Task data:
-- ==== Sys2Proof/Tests/Slice0.lean ====
section
/-! SUPPORT. Own tests: ill-formed commands refused, worked examples of the spec, and a witness for each statement's
hypotheses. -/

namespace Sys2Proof.Tests

open Sys2Proof.Machine

set_option Elab.async false

/-! ### Small states -/

/-- The PF on H0. -/
def pf : FnId := ⟨0, 0⟩
/-- The admin queue. -/
def aq : QId := ⟨16, 0⟩
/-- Queue pair 1 of Court 0. -/
def cq : QId := ⟨0, 1⟩
/-- Bytes from numbers. -/
def by_ (l : List Nat) : List Byte := l.map (BitVec.ofNat 8)

/-- A plain Court with two granules and Block 0. -/
def court : Court :=
  { state := .ready, by_ := none, conf := false, signed := false, service := 1, units := 1, unit0 := 0, wayMask := 0, weight := 1,
    general := 2, store := 0, serve := 0, pool := 0, contexts := 8, blocks := [0], gtab := [(0, 5), (1, 6)], sems := [],
    satCount := 0, nonfinCount := 0, slotLate := 0, slotOverrun := 0, slotShort := 0, row := ⟨[], 10000, 10000⟩, rowNext := none }

/-- A fetched command with CID 7. -/
def cmd (q : QId) (op : Nat) (pb : List Byte) : Cmd :=
  { q := q, cid := 7, opcode := op, flags := 0, rsvd := 0, deadlineMs := 0, fetchedAt := 0, pbLength := pb.length, entryOk := true,
    pb := pb, via := pf, started := false, progress := 0, interimLost := false, snap := 0, uncounted := false, kt := 0, work := [] }

/-- A ready device at 5 s with Court 0, the admin queue and a queue pair of the Court. -/
def up : State := { State.reset with
  sq := { State.reset.sq with ready := true, perst := false, stage := 0xFF, time := 500000000 }
  cmd := { State.reset.cmd with
    fns := [(0, HostFn.fresh), (1, HostFn.fresh)]
    queues := [(1, newQueue pf 16 16 0x1000 0x2000 true 0 0 0), (1024, newQueue pf 16 16 0x3000 0x4000 true 0 0 0)] }
  mem := { State.reset.mem with granules := [(5, ⟨.court 0, 0, false⟩), (6, ⟨.court 0, 0, false⟩)] }
  courts := [(0, court)] }

/-- That device with one unretired command. -/
def st (c : Cmd) : State := { up with cmd.cmds := [c] }
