/-- The transfer part of the timing status record, by role (R134). -/
inductive TransferStatus where
  | noRole
  | hub (syncSeq : BitVec 16) (countdown : Nat) (responses : List Response)
  | trailer (exchanges : List Exchange) (state : SourceState) (accepted : Nat) (previous : Option Int) (since : Nat)
      (hubClass : Option QClass) (lastM : Option (Int × Int)) (result : Option LinkResult)
  deriving DecidableEq, Repr

/-- The timing status record (R116, R134, R149). -/
structure TimingStatus where
  now : LocalTime
  pendingSet : Option (BitVec 48)
  steer : Int
  record : TimingRecord
  gnss : PulseStatus
  ext : PulseStatus
  tenants : Quad SquelchStatus
  transfer : TransferStatus
  transferCounters : TransferCounters
  state : TimingState
  selected : Option Source
  cls : QClass
  f : Int
  fHold : Int
  everLocked : Bool
  lock : Nat
  unlock : Nat
  lockedTime : Nat
  elapsed : Nat
  lastE : Option (Int × Source)
  aging : Int
  servoCounters : ServoCounters
  deriving DecidableEq, Repr

/-- The head entry in the tenant status record (R57). -/
structure HeadStatus where
  seq : BitVec 16
  origin : Origin
  total : Nat
  sent : Nat
  age : Nat
  deriving DecidableEq, Repr

/-- The packet in progress in the tenant status record (R96). -/
structure PacketStatus where
  length : Nat
  total : Nat
  received : Nat
  errored : Bool
  origin : Origin
  deriving DecidableEq, Repr

/-- The tenant status record (R57, R96). -/
structure TenantStatus where
  state : TenantState
  record : TenantRecord
  blocks : Nat
  entries : Nat
  nextSeq : BitVec 16
  head : Option HeadStatus
  paused : Bool
  xoff : Bool
  egressBlocks : Nat
  egressEntries : Nat
  erroredPresent : Bool
  hold : Bool
  delivery : Option Nat
  expected : Option (BitVec 8)
  packet : Option PacketStatus
  squelched : Bool
  deriving DecidableEq, Repr

/-- The test status record (R166). -/
structure TestStatus where
  runState : RunState
  runId : BitVec 16
  work : Option Working
  acceptance : Acceptance
  check : Option CheckRecord
  report : Option Report
  counters : TestCounters
  deriving DecidableEq, Repr

/-- The store record (R182). The time remaining is in half ns of local time advance, 2,000,000 a millisecond; a valid
plan slot shows the role it holds. -/
structure StoreStatus where
  state : StoreState
  op : Option (StoreOpName × Nat)
  slots : Quad (Option (Option Role))
  bootMark : Option Nat
  cal : CalSlot
  cause : ResetCause
  deriving DecidableEq, Repr

/-- The status records of GET_STATUS. -/
inductive StatusRecord where
  | link (r : LinkStatus)
  | timing (r : TimingStatus)
  | tenant (r : TenantStatus)
  | test (r : TestStatus)
  | store (r : StoreStatus)
  deriving DecidableEq, Repr

/-- The conditions of TENANT_ACTIVATE by name (R42). -/
inductive ActivateCond where
  | notPending | acceptance | acceptanceRun | cls
  deriving DecidableEq, Repr

/-- The body of a reply, by request kind and status. -/
inductive ReplyBody where
  | empty
  | identity (text : String) (revision : Nat) (cause : ResetCause)
  | role (r : Option Role)
  | linkRecord (r : LinkRecord)
  | tenantRecord (r : Option TenantRecord) (state : Option TenantState)
  | tenantState (s : TenantState)
  | shares (table : ShareTable)
  | unmet (conds : List ActivateCond) (classes : Option (QClass × QClass))
  | counters (ingress : IngressCounters) (egress : EgressCounters)
  | timingRecord (r : TimingRecord)
  | timeSet (pending : BitVec 48) (now : LocalTime)
  | restarted (state : TimingState) (selected : Option Source) (cls : QClass)
  | pattern (p : Pattern)
  | stepEntry (s : Option Step)
  | runId (id : BitVec 16)
  | firstEmpty (entry : Option Nat)
  | tenants (named : List Tenant)
  | results (runState : RunState) (runId : BitVec 16) (count : Nat) (flag : Bool) (acceptance : Acceptance)
      (records : List ResultRecord)
  | lockedTime (state : TimingState) (seconds : Nat)
  | slot (n : Nat)
  | status (r : StatusRecord) (line : LineCounters)
  | line (line : LineCounters)
  deriving DecidableEq, Repr

/-- A reply: the request's kind and tag unchanged, a status and a body (R171). -/
structure Reply where
  kind : Byte
  tag : Byte
  status : Status
  body : ReplyBody
  deriving DecidableEq, Repr

/-- A frame on the outgoing line (R172). -/
inductive LineFrame where
  | reply (r : Reply)
  | notice (kind : NoticeKind) (content : NoticeContent) (merge : Nat)
  deriving DecidableEq, Repr

/-- What a complete frame asks (R171): a kind not listed, a body length the kind does not permit, or a request. -/
inductive Incoming where
  | unknownKind
  | badLength
  | request (r : Request)
  deriving DecidableEq, Repr

/-- A complete request frame in the receive buffer (R170). -/
structure Buffered where
  kind : Byte
  tag : Byte
  what : Incoming
  deriving DecidableEq, Repr
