-- ==== Sys2Proof/Machine/Tests.lean ====
section
/-! DEFINITION. The Test Controller (09): the steps of a run from start to end, injection, the checker, the reports, and
the requests SET_PATTERN, SET_STEP, TEST_START, TEST_ABORT, GET_RESULTS and ACCEPT_WAIVE. -/

namespace Sys2Proof

/-- The kind of a step (R153). -/
def StepBody.kind : StepBody → Machine.StepKind
  | .linkPattern .. => .linkPattern
  | .tenantPath .. => .tenantPath
  | .timingCross .. => .timingCross
  | .wait .. => .wait

/-- The ranges of a step's fields, a T above 64 apart (R153). -/
def StepBody.ok : StepBody → Bool
  | .linkPattern profile pattern blocks _ lead active tail errorLimit missLimit =>
    (profile.getD 0 ≤ 7) && pattern ≤ 3 && 1 ≤ blocks && lead ≤ 65535 && 1 ≤ active && active ≤ 65535 &&
      4 ≤ tail && tail ≤ 65535 && errorLimit ≤ 4294967295 && missLimit ≤ 4294967295
  | .tenantPath _ pattern packets length errorLimit missLimit =>
    pattern ≤ 3 && 1 ≤ packets && packets ≤ 65535 && 64 ≤ length && length ≤ 1536 && errorLimit ≤ 65535 &&
      missLimit ≤ 65535
  | .timingCross samples limit => 4 ≤ samples && samples ≤ 3600 && limit ≤ 1000000
  | .wait _ timeout => 1 ≤ timeout && timeout ≤ 3600

/-- A T above 64 taken as 64 (R153). -/
def StepBody.limited : StepBody → StepBody
  | .linkPattern profile pattern blocks mode lead active tail errorLimit missLimit =>
    .linkPattern profile pattern (min blocks 64) mode lead active tail errorLimit missLimit
  | b => b

/-- The profile a LINK_PATTERN step forces, where it forces one (R31, R156). -/
def StepBody.forces : StepBody → Option Nat
  | .linkPattern profile .. => profile
  | _ => none

end Sys2Proof

namespace Sys2Proof.Machine

/-! ## The current step -/

/-- The end mark of the headers: the run id while a run's step is in its TAIL phase (R10, R157). -/
def TestUnit.endMark (t : TestUnit) : Option (BitVec 16) :=
  match t.runState, t.work with
  | .running, some w => if w.phase = .tail then some t.runId else none
  | _, _ => none

/-- The test request to the planner: only in the ACTIVE phase of a LINK_PATTERN step (R72, R156). -/
def TestUnit.request (t : TestUnit) : Option (ReserveMode × Nat) :=
  match t.runState, t.work with
  | .running, some w =>
    match w.step.body, w.phase with
    | .linkPattern _ _ blocks mode .., .active => some (mode, blocks)
    | _, _ => none
  | _, _ => none

/-- The current step of a running run replaced. -/
def State.withWork (s : State) (w : Option Working) : State := s.withTest { s.test with work := w }

/-- The current step at its start, before its start conditions are judged: every working count 0 (R156 to R161). -/
def Working.fresh (i : Nat) (step : Step) (pattern : Pattern) : Working :=
  { index := i, step := step, phase := .waiting, remaining := 0, pattern := pattern, blocksSent := 0, lowest := none,
    made := 0, sent := 0, aged := 0, injectPause := false, report := none, samples := 0, sum := 0, deadline := 0,
    waited := 0 }

/-- The pattern entry a step names (R151); a step without one copies entry 0 and never uses it. -/
def TestUnit.patternFor (t : TestUnit) : StepBody → Pattern
  | .linkPattern _ k .. => t.patterns.at k
  | .tenantPath _ k .. => t.patterns.at k
  | _ => t.patterns.at 0

/-! ## Injection (R50, R158) -/

/-- The injection pause judged on the occupancy (R158). -/
def Working.judgeInjection (w : Working) (u : TenantUnit) : Working :=
  { w with injectPause := hysteresis u.record.ingressHalt u.record.ingressResume (occupancy u.queue) w.injectPause }

/-- Packets offered one at a time while the pause is clear, packets remain and the queue takes them (R50, R158). -/
def injectPackets (frame : BitVec 32) (run : BitVec 16) (count length : Nat) : Nat → TenantUnit × Working → TenantUnit × Working
  | 0, x => x
  | n + 1, (u, w) =>
    if w.injectPause = false ∧ w.made < count ∧ u.takesTest length = true then
      let u1 := u.takeTest frame run w.index (testPacketBytes run w.index w.pattern length)
      injectPackets frame run count length n (u1, { (w.judgeInjection u1) with made := w.made + 1 })
    else (u, w)

/-- An occasion of a TENANT_PATH step in ACTIVE on a tenant's queue: the pause is judged and packets are offered (R158).
A queue holds at most 256 entries, so 257 offers reach the first that is not taken. -/
def inject (t : Tenant) (s : State) : State :=
  match s.test.runState, s.test.work with
  | .running, some w =>
    match w.step.body, w.phase with
    | .tenantPath x _ packets length _ _, .active =>
      if x = t then
        let r := injectPackets s.link.frameCounter s.test.runId packets length 257
          (s.tenant t, w.judgeInjection (s.tenant t))
        (s.withTenant t r.1).withWork (some r.2)
      else s
    | _, _ => s
  | _, _ => s

/-- The entries of a list that are of the current step (R158). -/
def Working.ofStep (w : Working) (run : BitVec 16) (es : List Entry) : Nat :=
  (es.filter fun e => e.origin == .test && e.run == some run && e.step == some w.index).length

/-- The step's counts after entries sent and entries aged (R158). -/
def countPathEntries (sent aged : List Entry) (s : State) : State :=
  match s.test.runState, s.test.work with
  | .running, some w =>
    match w.step.body with
    | .tenantPath .. =>
      s.withWork (some { w with sent := w.sent + w.ofStep s.test.runId sent,
                                aged := w.aged + w.ofStep s.test.runId aged })
    | _ => s
  | _, _ => s

/-- The ACTIVE phase of a TENANT_PATH step ends when all its packets are made and every one is sent or aged; TAIL lasts
4 frame starts (R159). -/
def endPathActive (s : State) : State :=
  match s.test.runState, s.test.work with
  | .running, some w =>
    match w.step.body, w.phase with
    | .tenantPath _ _ packets .., .active =>
      if w.made = packets ∧ w.sent + w.aged = w.made then
        s.withWork (some { w with phase := .tail, remaining := 4 })
      else s
    | _, _ => s
  | _, _ => s

/-! ## The end of a step and of a run (R155) -/

/-- The counts of a results record (R166). -/
def Working.counts (w : Working) : StepCounts :=
  match w.step.body with
  | .linkPattern .. => .linkPattern w.blocksSent w.report w.lowest
  | .tenantPath .. => .tenantPath w.made w.sent w.aged w.report
  | .timingCross samples _ =>
    .timingCross w.samples (if samples ≤ w.samples then some (rndDiv w.sum w.samples) else none)
  | .wait .. => .wait w.waited

/-- A record appended to the results log (R155, R166). -/
def TestUnit.log (t : TestUnit) (w : Working) (v : Verdict) (r : EndReason) : TestUnit :=
  { t with results := t.results ++ [{ index := w.index, kind := w.step.body.kind, mandatory := w.step.mandatory,
                                      verdict := v, reason := r, counts := w.counts }] }

/-- The unstarted TEST entries of a TENANT_PATH step in ACTIVE removed from the tenant's queue and counted; a DRAINING
tenant whose queue this empties becomes OFF (R45, R159). -/
def removeStepEntries (w : Working) (s : State) : State :=
  match w.step.body, w.phase with
  | .tenantPath t .., .active =>
    let r := (s.tenant t).removeTest s.test.runId w.index
    drainIfEmpty t ((s.withTenant t r.1).withTest
      { s.test with counters := { s.test.counters with
                                    entriesRemoved := addCount s.test.counters.entriesRemoved r.2 } })
  | _, _ => s
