-- ==== Sys2Proof/Machine/Status.lean ====
section
/-! DEFINITION. The records of GET_STATUS (R22, R36, R57, R79, R80, R96, R116, R134, R149, R166, R182). Reading one
changes no state. -/

namespace Sys2Proof.Machine

/-- The link status record (R22, R36, R79, R80). -/
def State.linkStatus (s : State) : LinkStatus :=
  { role := s.role, state := s.link.state, good := s.link.good, lost := s.link.lost, txProfile := s.link.txProfile,
    reqSent := s.link.reqSent, farReq := s.link.farReq, rxXoff := s.link.rxXoff, xoffSent := s.link.xoffSent,
    farEnd := s.link.farEnd, lastSeq := s.link.lastSeq, txSeq := s.link.txSeq, frameCounter := s.link.frameCounter,
    counters := s.link.counters, record := s.ladder.record, rp := s.ladder.rp, dwell := s.ladder.dwell,
    confirm := s.ladder.confirm, forced := s.ladder.forced, farForce := s.link.farForce,
    lastSample := s.ladder.lastSample, ladder := s.ladder.counters, shares := s.planner.shares,
    pointers := s.planner.pointers, lastPlan := s.planner.last, planner := s.planner.counters }

/-- One pulse input's part of the timing status record (R116). -/
def Qualifier.status (q : Qualifier) : PulseStatus :=
  { state := q.state, good := q.good, bad := q.bad, lastM := q.lastM, lastCapture := q.lastCapture,
    counters := q.counters }

/-- One tenant's part of the timing status record (R116). -/
def TenantUnit.squelchStatus (u : TenantUnit) : SquelchStatus :=
  { squelched := u.squelched, emitted := u.secondsEmitted, squelchedCount := u.secondsSquelched }

/-- The transfer fields by role (R134). -/
def Transfer.status (x : Transfer) : Option Role → TransferStatus
  | none => .noRole
  | some .hub => .hub x.syncSeq x.countdown x.responses
  | some .trailer =>
    .trailer x.exchanges x.link.state x.link.accepted x.link.previous x.link.since x.link.hubClass x.link.lastM
      x.link.result

/-- The timing status record (R116, R134, R149). -/
def State.timingStatus (s : State) : TimingStatus :=
  { now := s.timing.base.now, pendingSet := s.timing.base.pendingSet, steer := s.timing.base.steer,
    record := s.timing.base.record, gnss := s.timing.base.gnss.status, ext := s.timing.base.ext.status,
    tenants := s.tenants.map TenantUnit.squelchStatus, transfer := s.timing.xfer.status s.role,
    transferCounters := s.timing.xfer.counters, state := s.timing.servo.state, selected := s.timing.servo.selected,
    cls := s.timing.servo.cls, f := s.timing.servo.f, fHold := s.timing.servo.fHold,
    everLocked := s.timing.servo.everLocked, lock := s.timing.servo.lock, unlock := s.timing.servo.unlock,
    lockedTime := s.timing.servo.lockedTime, elapsed := s.timing.servo.elapsed, lastE := s.timing.servo.lastE,
    aging := s.agingRate, servoCounters := s.timing.servo.counters }

/-- The head entry as the tenant status shows it (R57); its age is that of the next frame start. -/
def Entry.headStatus (e : Entry) (frame : BitVec 32) : HeadStatus :=
  { seq := e.seq, origin := e.origin, total := e.total, sent := e.sent, age := (frame - e.arrival).toNat }

/-- The packet in progress as the tenant status shows it (R96). -/
def Packet.status (p : Packet) : PacketStatus :=
  { length := p.length, total := p.total, received := p.received, errored := p.errored, origin := p.origin }

/-- The length of the packet in delivery, or none (R96). -/
def TenantUnit.deliveryLength (u : TenantUnit) : Option Nat :=
  if u.delivering then u.egress.head?.map EgressEntry.length else none

/-- The tenant status record (R57, R96), with the hold input as last sampled. -/
def TenantUnit.status (u : TenantUnit) (frame : BitVec 32) : TenantStatus :=
  { state := u.state, record := u.record, blocks := occupancy u.queue, entries := u.queue.length, nextSeq := u.nextSeq,
    head := u.queue.head?.map fun e => e.headStatus frame, paused := u.paused, xoff := u.xoff,
    egressBlocks := egressOccupancy u.egress, egressEntries := u.egress.length, erroredPresent := u.erroredPresent,
    hold := u.holdSeen, delivery := u.deliveryLength, expected := u.expected, packet := u.packet.map Packet.status,
    squelched := u.squelched }

/-- The test status record (R166): the frame starts or seconds remaining stand in the current step. DESIGN CHOICE (log entry
46): for a TENANT_PATH step in ACTIVE, a phase without a count, it shows 0 frame starts remaining. DESIGN CHOICE (log entry
55): while no run is RUNNING it shows no current step, no phase and no working counts. -/
def State.testStatus (s : State) : TestStatus :=
  { runState := s.test.runState, runId := s.test.runId, work := s.test.work, acceptance := s.test.acceptance,
    check := s.test.check, report := s.test.report, counters := s.test.counters }

/-- The operation in flight with the time that remains of it, in half nanoseconds of advance (R182; log entry 15). -/
def StoreOp.status (o : StoreOp) (reading : Nat) : StoreOpName × Nat :=
  (o.kind.name, o.kind.duration - (reading - o.taken))

/-- A plan slot as the store record shows it: the role it holds when it is valid (R182). -/
def PlanSlot.status (p : PlanSlot) : Option (Option Role) := if p.valid then some p.settings.role else none

/-- The store record (R182). DESIGN CHOICE (log entry 47): while the calibration slot is not valid, the record shows the
frequency and the aging rate that the slot still holds. -/
def State.storeStatus (s : State) : StoreStatus :=
  { state := s.store.state, op := s.store.op.map fun o => o.status s.timing.base.advance,
    slots := s.store.plan.map PlanSlot.status, bootMark := s.store.bootMark, cal := s.store.cal,
    cause := s.port.lastCause }

/-- The status record of a section; a tenant index that names no tenant has none (R57). -/
def State.statusOf (s : State) : StatusPart → Option StatusRecord
  | .link => some (.link s.linkStatus)
  | .timing => some (.timing s.timingStatus)
  | .tenant i => (Tenant.ofIndex i).map fun t => .tenant ((s.tenant t).status s.link.frameCounter)
  | .test => some (.test s.testStatus)
  | .store => some (.store s.storeStatus)

/-- GET_STATUS (R171): a section that is none of the five, and a tenant index outside 0 to 3, are refused with BAD_VALUE.
Every reply carries the line counters (R169). -/
def doGetStatus (part : Option StatusPart) (s : State) : State × Status × ReplyBody :=
  match part.bind s.statusOf with
  | some r => (s, .ok, .status r s.port.counters)
  | none => (s, .badValue, .line s.port.counters)

end Sys2Proof.Machine
end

Task description:
Count the lines of the listing above that contain the word "egressEntries", and give only the total.

Written answer:
2